**What to work on:**
Look below for the line that has "(ask : Option". Set down the lines from there through the line that has "def Obligations.HelloIsSentOnce : Prop", exactly as written.

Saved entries

>>>>>

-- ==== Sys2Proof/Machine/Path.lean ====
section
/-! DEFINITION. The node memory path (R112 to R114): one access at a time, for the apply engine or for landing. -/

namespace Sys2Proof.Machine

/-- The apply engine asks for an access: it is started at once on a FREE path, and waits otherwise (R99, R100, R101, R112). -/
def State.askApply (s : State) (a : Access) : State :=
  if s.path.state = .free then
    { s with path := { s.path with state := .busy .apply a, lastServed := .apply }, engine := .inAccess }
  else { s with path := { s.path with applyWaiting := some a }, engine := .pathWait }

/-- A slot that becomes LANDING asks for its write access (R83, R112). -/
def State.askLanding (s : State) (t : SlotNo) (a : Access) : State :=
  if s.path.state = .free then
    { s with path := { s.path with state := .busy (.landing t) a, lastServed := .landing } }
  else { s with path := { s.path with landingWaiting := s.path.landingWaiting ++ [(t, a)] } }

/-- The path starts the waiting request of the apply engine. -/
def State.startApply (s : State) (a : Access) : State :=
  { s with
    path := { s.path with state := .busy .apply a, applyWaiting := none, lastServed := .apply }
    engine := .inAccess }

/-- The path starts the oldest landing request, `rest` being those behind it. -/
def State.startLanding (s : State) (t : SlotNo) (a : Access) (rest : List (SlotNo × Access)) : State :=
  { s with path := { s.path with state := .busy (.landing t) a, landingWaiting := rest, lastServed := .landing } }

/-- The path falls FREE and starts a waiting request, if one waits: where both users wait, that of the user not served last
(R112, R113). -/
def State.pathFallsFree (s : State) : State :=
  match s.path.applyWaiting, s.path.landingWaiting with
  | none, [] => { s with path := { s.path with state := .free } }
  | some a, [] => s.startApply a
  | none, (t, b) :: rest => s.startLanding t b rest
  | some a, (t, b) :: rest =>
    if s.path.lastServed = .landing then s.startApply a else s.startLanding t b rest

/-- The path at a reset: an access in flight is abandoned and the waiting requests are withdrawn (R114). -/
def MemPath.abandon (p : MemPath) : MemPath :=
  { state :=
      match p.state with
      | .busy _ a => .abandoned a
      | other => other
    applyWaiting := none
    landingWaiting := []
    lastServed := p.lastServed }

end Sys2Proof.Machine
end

<<<<<
>>>>>

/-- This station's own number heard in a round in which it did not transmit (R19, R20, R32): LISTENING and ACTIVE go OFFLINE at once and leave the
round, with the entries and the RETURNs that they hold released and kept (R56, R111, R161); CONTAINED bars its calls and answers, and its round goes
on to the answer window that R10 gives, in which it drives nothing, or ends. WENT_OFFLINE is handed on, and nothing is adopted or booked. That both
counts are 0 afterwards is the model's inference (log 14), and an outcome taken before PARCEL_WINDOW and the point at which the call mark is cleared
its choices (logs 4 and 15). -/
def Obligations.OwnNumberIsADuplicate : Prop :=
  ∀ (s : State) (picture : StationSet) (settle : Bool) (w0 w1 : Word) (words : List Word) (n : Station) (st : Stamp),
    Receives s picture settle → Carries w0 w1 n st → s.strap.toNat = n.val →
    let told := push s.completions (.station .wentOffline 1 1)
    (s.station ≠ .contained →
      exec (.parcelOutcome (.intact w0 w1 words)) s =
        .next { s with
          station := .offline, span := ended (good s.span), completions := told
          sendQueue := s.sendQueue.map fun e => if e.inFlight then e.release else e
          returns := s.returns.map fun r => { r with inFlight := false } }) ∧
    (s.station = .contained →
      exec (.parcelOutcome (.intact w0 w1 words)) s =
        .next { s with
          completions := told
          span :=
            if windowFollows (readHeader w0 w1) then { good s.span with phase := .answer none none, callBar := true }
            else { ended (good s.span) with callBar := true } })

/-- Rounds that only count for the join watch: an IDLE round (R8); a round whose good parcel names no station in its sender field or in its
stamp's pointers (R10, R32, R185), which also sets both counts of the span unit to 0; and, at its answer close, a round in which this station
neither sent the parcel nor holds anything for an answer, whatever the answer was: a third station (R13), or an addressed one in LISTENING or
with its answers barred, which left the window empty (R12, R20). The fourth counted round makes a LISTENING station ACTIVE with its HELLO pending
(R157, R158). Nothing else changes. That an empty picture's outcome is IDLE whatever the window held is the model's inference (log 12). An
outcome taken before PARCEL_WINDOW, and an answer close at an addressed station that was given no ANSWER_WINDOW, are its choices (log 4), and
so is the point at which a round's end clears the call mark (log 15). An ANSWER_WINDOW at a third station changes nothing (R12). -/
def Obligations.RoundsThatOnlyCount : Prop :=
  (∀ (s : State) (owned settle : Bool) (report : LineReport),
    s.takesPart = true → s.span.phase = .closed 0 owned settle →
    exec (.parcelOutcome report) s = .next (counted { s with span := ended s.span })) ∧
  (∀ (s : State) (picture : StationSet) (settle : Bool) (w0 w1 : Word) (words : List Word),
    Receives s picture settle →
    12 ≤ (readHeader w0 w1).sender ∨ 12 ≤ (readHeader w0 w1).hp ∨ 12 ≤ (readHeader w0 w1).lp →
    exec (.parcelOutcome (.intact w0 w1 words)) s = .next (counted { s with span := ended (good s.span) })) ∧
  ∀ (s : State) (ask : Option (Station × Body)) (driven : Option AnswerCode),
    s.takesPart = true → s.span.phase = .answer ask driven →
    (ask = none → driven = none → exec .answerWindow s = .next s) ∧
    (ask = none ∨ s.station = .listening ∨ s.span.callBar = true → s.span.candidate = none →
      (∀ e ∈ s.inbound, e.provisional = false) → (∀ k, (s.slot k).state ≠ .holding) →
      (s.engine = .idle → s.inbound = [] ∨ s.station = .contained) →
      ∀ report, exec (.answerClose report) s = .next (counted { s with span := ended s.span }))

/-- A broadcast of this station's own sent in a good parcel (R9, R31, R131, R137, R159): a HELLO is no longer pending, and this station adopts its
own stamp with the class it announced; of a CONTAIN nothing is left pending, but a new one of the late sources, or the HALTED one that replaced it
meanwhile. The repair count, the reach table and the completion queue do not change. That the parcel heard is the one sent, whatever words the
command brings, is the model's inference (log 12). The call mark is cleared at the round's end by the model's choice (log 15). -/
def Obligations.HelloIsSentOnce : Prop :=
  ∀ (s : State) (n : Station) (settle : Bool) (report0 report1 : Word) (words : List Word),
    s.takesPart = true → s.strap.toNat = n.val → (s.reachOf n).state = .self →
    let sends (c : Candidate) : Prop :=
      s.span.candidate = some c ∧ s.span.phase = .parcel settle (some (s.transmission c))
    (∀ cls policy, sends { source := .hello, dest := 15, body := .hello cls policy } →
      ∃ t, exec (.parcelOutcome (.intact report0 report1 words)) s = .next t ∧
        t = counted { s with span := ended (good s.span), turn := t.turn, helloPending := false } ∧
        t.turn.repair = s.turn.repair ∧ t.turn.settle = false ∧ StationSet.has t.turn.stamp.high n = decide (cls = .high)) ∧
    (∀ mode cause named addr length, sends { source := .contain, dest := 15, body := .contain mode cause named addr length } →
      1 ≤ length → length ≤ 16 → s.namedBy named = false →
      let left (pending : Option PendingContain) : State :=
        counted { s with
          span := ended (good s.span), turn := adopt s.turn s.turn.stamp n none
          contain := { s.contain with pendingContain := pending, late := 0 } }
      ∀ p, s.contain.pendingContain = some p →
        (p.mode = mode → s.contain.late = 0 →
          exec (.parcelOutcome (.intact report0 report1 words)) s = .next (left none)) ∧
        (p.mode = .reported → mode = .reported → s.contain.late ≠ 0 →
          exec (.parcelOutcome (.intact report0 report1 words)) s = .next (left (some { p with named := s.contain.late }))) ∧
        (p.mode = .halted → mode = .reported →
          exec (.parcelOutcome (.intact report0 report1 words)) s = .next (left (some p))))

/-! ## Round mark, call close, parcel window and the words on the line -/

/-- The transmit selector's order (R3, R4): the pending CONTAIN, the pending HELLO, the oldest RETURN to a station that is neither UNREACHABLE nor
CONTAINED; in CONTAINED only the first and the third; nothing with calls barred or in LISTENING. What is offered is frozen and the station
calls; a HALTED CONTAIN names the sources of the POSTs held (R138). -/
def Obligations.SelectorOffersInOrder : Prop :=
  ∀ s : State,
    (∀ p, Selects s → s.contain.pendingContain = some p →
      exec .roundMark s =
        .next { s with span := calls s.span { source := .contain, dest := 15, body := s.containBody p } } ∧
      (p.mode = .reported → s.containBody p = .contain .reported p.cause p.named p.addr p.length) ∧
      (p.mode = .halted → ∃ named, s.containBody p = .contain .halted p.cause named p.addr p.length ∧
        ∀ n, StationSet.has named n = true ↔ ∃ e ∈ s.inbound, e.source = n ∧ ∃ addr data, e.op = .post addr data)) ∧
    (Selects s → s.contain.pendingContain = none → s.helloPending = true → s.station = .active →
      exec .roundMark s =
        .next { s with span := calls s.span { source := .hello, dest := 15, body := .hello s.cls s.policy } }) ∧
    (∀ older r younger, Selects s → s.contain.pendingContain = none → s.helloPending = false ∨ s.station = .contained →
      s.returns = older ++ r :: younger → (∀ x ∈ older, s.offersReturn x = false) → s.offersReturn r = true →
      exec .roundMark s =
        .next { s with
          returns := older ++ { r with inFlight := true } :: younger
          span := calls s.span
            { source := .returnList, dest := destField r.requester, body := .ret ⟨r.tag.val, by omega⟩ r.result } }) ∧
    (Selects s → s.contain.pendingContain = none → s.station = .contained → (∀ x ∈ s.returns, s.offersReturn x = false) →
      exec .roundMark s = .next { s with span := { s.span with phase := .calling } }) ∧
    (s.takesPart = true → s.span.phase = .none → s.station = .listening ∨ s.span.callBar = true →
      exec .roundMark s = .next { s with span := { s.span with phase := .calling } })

<<<<<

**Written response:**
  ∀ (s : State) (ask : Option (Station × Body)) (driven : Option AnswerCode),
    s.takesPart = true → s.span.phase = .answer ask driven →
    (ask = none → driven = none → exec .answerWindow s = .next s) ∧
    (ask = none ∨ s.station = .listening ∨ s.span.callBar = true → s.span.candidate = none →
      (∀ e ∈ s.inbound, e.provisional = false) → (∀ k, (s.slot k).state ≠ .holding) →
      (s.engine = .idle → s.inbound = [] ∨ s.station = .contained) →
      ∀ report, exec (.answerClose report) s = .next (counted { s with span := ended s.span }))

/-- A broadcast of this station's own sent in a good parcel (R9, R31, R131, R137, R159): a HELLO is no longer pending, and this station adopts its
own stamp with the class it announced; of a CONTAIN nothing is left pending, but a new one of the late sources, or the HALTED one that replaced it
meanwhile. The repair count, the reach table and the completion queue do not change. That the parcel heard is the one sent, whatever words the
command brings, is the model's inference (log 12). The call mark is cleared at the round's end by the model's choice (log 15). -/
def Obligations.HelloIsSentOnce : Prop :=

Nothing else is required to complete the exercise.